## RECORDS FOR PROCESSING
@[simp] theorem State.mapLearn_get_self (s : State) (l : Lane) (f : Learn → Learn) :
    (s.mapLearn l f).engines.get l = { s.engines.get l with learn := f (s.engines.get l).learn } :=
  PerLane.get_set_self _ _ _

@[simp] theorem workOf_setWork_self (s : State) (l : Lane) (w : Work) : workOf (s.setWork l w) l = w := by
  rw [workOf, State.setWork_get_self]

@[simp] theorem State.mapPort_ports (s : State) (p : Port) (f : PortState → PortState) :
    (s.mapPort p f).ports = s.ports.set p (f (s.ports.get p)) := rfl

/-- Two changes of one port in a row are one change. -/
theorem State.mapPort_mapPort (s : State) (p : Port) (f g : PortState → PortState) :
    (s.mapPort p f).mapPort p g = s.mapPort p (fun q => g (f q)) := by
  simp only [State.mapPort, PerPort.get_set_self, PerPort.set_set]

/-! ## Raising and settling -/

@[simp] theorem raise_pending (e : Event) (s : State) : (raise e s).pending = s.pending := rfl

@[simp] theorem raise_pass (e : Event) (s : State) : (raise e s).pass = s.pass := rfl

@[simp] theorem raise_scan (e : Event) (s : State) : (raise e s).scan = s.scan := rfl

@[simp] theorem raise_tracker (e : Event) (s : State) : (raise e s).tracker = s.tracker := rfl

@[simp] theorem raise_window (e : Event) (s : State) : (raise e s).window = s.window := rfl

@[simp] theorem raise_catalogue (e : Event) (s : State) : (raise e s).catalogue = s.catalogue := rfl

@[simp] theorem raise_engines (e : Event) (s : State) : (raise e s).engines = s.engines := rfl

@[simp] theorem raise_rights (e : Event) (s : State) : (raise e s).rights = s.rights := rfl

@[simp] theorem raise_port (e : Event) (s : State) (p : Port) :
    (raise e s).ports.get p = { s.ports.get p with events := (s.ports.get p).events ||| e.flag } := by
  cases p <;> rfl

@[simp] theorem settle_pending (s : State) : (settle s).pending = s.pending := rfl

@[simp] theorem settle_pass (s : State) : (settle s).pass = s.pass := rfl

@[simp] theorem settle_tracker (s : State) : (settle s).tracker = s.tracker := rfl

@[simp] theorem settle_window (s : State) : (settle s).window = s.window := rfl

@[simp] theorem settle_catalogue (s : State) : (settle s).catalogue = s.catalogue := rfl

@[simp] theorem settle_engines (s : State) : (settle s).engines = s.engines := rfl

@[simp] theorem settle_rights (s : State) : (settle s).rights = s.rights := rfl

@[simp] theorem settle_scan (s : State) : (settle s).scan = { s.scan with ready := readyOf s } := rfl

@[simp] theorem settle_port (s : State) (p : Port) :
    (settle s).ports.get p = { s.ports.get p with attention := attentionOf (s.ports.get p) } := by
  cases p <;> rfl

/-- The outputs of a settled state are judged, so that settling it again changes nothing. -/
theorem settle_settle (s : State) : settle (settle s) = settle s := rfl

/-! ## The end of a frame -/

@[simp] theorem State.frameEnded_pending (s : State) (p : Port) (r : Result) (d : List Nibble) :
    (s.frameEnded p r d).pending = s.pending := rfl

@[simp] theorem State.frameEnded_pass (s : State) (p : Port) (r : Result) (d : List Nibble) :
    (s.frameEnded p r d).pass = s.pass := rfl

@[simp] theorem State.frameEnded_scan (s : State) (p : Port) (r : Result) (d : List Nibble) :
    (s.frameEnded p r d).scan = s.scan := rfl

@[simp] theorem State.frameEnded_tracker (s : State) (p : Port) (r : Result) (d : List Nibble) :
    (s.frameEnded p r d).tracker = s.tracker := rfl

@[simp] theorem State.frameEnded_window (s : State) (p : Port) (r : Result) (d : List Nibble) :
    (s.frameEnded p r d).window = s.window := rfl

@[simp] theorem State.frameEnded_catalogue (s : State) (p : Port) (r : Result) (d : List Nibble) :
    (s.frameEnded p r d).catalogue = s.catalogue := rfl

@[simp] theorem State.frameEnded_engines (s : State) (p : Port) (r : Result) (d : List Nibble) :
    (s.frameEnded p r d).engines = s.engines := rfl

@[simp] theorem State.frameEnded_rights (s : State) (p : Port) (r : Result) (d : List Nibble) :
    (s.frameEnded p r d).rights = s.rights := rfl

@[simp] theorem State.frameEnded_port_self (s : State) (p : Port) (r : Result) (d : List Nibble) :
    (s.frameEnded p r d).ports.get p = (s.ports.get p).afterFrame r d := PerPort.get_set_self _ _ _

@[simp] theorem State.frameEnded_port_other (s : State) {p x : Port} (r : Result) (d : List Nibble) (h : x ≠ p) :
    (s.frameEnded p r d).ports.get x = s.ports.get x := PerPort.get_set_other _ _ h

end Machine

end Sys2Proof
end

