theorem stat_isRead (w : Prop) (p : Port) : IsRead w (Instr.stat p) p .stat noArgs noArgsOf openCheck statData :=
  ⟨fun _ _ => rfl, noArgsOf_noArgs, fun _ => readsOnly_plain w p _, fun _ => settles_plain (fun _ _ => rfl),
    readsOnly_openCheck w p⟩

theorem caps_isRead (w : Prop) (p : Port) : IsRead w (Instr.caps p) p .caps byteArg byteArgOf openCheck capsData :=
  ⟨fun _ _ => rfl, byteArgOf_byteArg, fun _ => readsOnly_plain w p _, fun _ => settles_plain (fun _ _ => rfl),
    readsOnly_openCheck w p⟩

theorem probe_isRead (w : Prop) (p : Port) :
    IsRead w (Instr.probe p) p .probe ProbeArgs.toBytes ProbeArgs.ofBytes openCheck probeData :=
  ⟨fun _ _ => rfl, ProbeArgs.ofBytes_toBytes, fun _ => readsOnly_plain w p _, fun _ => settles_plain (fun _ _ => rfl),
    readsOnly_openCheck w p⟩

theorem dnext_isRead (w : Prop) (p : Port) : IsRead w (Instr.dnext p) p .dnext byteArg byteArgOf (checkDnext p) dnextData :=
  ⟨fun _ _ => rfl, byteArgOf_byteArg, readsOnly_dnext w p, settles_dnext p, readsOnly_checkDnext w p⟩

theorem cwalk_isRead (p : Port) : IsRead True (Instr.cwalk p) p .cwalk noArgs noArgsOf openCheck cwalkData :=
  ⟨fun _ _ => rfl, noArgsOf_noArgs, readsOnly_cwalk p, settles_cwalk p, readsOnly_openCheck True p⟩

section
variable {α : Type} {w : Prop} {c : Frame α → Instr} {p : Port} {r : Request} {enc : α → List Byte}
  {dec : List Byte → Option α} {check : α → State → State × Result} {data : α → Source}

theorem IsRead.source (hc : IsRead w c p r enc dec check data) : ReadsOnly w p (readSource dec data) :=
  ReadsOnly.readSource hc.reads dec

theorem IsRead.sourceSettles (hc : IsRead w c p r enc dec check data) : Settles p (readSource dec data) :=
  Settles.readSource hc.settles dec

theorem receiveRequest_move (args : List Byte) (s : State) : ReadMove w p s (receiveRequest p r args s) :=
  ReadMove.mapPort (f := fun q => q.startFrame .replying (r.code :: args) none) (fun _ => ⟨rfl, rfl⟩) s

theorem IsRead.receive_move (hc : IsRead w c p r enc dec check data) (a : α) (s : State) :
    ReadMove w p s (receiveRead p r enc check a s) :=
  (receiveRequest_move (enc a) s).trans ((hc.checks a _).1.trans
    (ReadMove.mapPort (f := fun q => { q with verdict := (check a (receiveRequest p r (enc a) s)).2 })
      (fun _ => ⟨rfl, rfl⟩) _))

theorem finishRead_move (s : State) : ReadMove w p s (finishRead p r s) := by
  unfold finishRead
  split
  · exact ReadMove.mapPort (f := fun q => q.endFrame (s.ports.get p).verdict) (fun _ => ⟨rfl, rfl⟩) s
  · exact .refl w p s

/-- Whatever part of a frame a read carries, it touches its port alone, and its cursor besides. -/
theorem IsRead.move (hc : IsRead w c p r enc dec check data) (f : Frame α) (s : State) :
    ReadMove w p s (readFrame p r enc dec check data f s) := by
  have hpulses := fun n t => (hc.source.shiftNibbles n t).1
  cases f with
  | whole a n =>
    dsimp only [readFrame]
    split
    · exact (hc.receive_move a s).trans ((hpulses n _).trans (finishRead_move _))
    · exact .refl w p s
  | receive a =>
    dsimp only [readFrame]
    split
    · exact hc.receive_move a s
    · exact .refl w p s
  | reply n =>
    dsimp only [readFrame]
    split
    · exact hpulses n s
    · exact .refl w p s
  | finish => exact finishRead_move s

## WHAT YOU HAVE TO DO
Copy all lines of the records that have the string "hpulses" in them.

## YOUR SOLUTION
  have hpulses := fun n t => (hc.source.shiftNibbles n t).1
    · exact (hc.receive_move a s).trans ((hpulses n _).trans (finishRead_move _))
    · exact hpulses n s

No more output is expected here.